== Given entries ==

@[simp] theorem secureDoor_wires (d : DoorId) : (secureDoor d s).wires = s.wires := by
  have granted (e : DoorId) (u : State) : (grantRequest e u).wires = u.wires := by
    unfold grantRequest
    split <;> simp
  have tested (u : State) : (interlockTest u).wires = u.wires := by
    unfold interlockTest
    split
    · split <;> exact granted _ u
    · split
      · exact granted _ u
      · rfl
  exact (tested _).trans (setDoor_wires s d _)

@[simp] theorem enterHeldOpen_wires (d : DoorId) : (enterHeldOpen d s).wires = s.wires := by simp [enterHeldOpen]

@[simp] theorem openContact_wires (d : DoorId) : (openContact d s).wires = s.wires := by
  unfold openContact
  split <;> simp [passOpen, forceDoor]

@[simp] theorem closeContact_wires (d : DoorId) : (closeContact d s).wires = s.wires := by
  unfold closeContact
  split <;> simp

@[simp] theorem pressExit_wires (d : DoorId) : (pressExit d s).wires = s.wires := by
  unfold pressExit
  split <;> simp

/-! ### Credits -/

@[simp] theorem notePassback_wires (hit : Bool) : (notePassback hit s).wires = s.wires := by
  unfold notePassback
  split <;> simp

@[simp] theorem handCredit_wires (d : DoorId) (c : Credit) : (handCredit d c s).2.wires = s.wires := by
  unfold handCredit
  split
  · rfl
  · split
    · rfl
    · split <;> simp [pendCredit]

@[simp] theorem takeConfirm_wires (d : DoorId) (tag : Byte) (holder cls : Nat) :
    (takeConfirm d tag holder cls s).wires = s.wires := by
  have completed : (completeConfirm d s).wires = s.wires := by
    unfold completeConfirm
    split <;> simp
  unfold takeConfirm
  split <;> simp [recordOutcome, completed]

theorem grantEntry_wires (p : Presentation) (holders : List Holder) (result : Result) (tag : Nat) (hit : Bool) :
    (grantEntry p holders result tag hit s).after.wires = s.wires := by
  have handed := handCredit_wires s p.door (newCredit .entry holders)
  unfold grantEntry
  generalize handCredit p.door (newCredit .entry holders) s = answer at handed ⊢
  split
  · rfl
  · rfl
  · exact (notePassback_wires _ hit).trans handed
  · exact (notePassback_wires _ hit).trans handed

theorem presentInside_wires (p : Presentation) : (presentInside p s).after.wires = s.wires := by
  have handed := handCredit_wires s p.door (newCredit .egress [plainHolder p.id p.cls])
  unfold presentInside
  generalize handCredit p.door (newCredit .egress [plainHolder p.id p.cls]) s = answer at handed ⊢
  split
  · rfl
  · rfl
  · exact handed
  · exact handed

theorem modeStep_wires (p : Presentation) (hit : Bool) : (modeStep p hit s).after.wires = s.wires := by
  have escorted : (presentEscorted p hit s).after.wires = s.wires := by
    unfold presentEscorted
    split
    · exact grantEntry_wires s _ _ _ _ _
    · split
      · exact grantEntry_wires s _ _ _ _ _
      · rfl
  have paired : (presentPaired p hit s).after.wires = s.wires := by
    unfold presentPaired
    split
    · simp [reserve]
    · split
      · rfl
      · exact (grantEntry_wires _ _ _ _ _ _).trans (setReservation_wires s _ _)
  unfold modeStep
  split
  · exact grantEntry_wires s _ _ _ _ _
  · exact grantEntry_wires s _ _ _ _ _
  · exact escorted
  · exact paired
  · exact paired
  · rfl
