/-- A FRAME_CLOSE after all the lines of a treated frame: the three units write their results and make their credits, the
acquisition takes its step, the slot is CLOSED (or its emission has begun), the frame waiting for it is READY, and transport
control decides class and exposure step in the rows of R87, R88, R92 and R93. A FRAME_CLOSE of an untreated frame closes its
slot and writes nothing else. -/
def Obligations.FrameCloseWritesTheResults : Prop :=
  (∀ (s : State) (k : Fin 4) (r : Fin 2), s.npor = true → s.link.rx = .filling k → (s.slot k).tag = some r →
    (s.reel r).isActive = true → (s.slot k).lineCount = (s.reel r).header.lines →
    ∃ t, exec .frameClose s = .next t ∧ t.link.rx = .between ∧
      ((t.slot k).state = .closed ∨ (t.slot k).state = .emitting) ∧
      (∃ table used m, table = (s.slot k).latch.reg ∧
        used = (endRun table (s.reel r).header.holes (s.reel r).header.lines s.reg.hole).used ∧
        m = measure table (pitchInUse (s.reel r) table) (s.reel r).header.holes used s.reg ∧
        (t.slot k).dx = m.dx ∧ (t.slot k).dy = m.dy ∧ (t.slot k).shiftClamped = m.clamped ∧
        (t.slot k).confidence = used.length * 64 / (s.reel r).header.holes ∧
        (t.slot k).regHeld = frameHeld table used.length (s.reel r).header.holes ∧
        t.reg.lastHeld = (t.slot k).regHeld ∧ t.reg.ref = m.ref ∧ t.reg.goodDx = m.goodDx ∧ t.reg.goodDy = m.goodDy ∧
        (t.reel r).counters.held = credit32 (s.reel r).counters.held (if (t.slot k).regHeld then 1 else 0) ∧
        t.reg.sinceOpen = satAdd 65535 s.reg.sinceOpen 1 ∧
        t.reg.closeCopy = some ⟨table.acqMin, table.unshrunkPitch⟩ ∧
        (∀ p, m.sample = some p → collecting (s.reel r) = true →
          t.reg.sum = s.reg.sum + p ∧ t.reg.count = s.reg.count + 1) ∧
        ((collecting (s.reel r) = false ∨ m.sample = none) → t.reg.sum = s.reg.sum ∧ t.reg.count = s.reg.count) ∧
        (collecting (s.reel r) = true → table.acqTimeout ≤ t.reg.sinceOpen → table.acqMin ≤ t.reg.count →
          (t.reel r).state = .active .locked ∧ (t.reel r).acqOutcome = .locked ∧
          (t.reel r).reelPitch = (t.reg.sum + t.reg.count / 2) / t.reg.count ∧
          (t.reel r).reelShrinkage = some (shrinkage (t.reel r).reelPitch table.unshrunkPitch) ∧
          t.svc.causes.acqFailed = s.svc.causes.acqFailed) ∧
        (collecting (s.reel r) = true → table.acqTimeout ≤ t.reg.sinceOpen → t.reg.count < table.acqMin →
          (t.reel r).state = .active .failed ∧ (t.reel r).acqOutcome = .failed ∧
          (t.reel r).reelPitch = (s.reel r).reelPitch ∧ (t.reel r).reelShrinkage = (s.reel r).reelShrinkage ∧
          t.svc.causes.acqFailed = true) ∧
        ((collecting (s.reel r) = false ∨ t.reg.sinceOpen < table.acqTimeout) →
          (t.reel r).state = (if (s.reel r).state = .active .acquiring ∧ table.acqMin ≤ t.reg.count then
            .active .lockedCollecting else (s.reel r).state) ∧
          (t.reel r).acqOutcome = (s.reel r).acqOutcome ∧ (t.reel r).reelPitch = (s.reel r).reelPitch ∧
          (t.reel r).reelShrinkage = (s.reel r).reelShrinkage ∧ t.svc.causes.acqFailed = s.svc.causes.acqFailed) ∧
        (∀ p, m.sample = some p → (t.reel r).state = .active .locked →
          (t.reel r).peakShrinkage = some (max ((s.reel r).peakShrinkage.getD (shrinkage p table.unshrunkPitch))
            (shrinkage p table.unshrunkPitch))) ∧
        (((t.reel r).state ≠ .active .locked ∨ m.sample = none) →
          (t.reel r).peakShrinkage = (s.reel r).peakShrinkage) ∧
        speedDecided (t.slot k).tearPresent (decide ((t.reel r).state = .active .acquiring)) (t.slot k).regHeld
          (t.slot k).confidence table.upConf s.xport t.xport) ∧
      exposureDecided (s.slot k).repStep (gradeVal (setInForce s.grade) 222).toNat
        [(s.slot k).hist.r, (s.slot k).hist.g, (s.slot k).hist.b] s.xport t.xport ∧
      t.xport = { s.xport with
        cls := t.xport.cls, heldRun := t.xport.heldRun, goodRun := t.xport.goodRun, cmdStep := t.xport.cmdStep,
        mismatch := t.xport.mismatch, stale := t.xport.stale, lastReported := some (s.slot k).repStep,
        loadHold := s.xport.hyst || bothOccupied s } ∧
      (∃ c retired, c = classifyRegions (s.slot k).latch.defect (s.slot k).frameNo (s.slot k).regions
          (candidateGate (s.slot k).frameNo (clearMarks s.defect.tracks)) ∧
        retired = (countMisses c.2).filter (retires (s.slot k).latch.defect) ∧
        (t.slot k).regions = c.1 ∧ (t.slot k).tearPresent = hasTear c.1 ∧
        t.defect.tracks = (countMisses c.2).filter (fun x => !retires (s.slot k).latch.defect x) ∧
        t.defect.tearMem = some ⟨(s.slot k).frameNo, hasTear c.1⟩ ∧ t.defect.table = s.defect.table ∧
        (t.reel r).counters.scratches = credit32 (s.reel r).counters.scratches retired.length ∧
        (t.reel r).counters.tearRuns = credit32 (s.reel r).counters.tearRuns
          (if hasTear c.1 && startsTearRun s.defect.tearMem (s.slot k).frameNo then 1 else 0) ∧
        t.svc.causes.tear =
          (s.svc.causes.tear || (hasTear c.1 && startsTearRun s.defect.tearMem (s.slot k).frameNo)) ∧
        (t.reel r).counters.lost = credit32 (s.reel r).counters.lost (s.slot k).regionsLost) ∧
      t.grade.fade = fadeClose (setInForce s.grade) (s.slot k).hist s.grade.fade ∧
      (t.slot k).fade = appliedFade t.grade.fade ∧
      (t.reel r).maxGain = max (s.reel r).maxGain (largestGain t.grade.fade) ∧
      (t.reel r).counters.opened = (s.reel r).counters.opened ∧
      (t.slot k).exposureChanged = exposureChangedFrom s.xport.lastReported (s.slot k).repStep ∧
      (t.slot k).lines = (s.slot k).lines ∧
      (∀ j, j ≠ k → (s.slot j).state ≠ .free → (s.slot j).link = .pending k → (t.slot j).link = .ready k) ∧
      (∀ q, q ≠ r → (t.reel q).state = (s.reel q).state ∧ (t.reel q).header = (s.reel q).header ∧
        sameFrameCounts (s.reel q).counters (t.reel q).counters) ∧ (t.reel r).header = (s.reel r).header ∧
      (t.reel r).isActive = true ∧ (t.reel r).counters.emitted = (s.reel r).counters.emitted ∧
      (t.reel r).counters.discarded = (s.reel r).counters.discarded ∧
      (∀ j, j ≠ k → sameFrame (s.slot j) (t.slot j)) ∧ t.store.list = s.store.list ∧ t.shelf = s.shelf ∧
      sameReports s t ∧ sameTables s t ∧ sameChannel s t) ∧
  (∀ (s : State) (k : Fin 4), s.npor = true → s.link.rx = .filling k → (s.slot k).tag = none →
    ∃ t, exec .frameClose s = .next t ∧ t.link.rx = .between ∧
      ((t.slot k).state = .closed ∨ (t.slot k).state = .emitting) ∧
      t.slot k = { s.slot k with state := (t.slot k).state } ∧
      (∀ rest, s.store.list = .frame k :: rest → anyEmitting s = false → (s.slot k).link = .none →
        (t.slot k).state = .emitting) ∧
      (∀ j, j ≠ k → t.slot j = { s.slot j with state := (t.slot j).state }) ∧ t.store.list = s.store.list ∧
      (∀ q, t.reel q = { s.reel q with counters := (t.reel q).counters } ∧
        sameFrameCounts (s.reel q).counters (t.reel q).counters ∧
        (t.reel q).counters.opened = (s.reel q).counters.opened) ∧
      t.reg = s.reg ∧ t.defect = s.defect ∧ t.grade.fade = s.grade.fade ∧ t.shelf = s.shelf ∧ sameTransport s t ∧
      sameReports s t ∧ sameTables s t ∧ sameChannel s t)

===

What is needed is a single number: how many lines of the data contain the word "startsTearRun".

2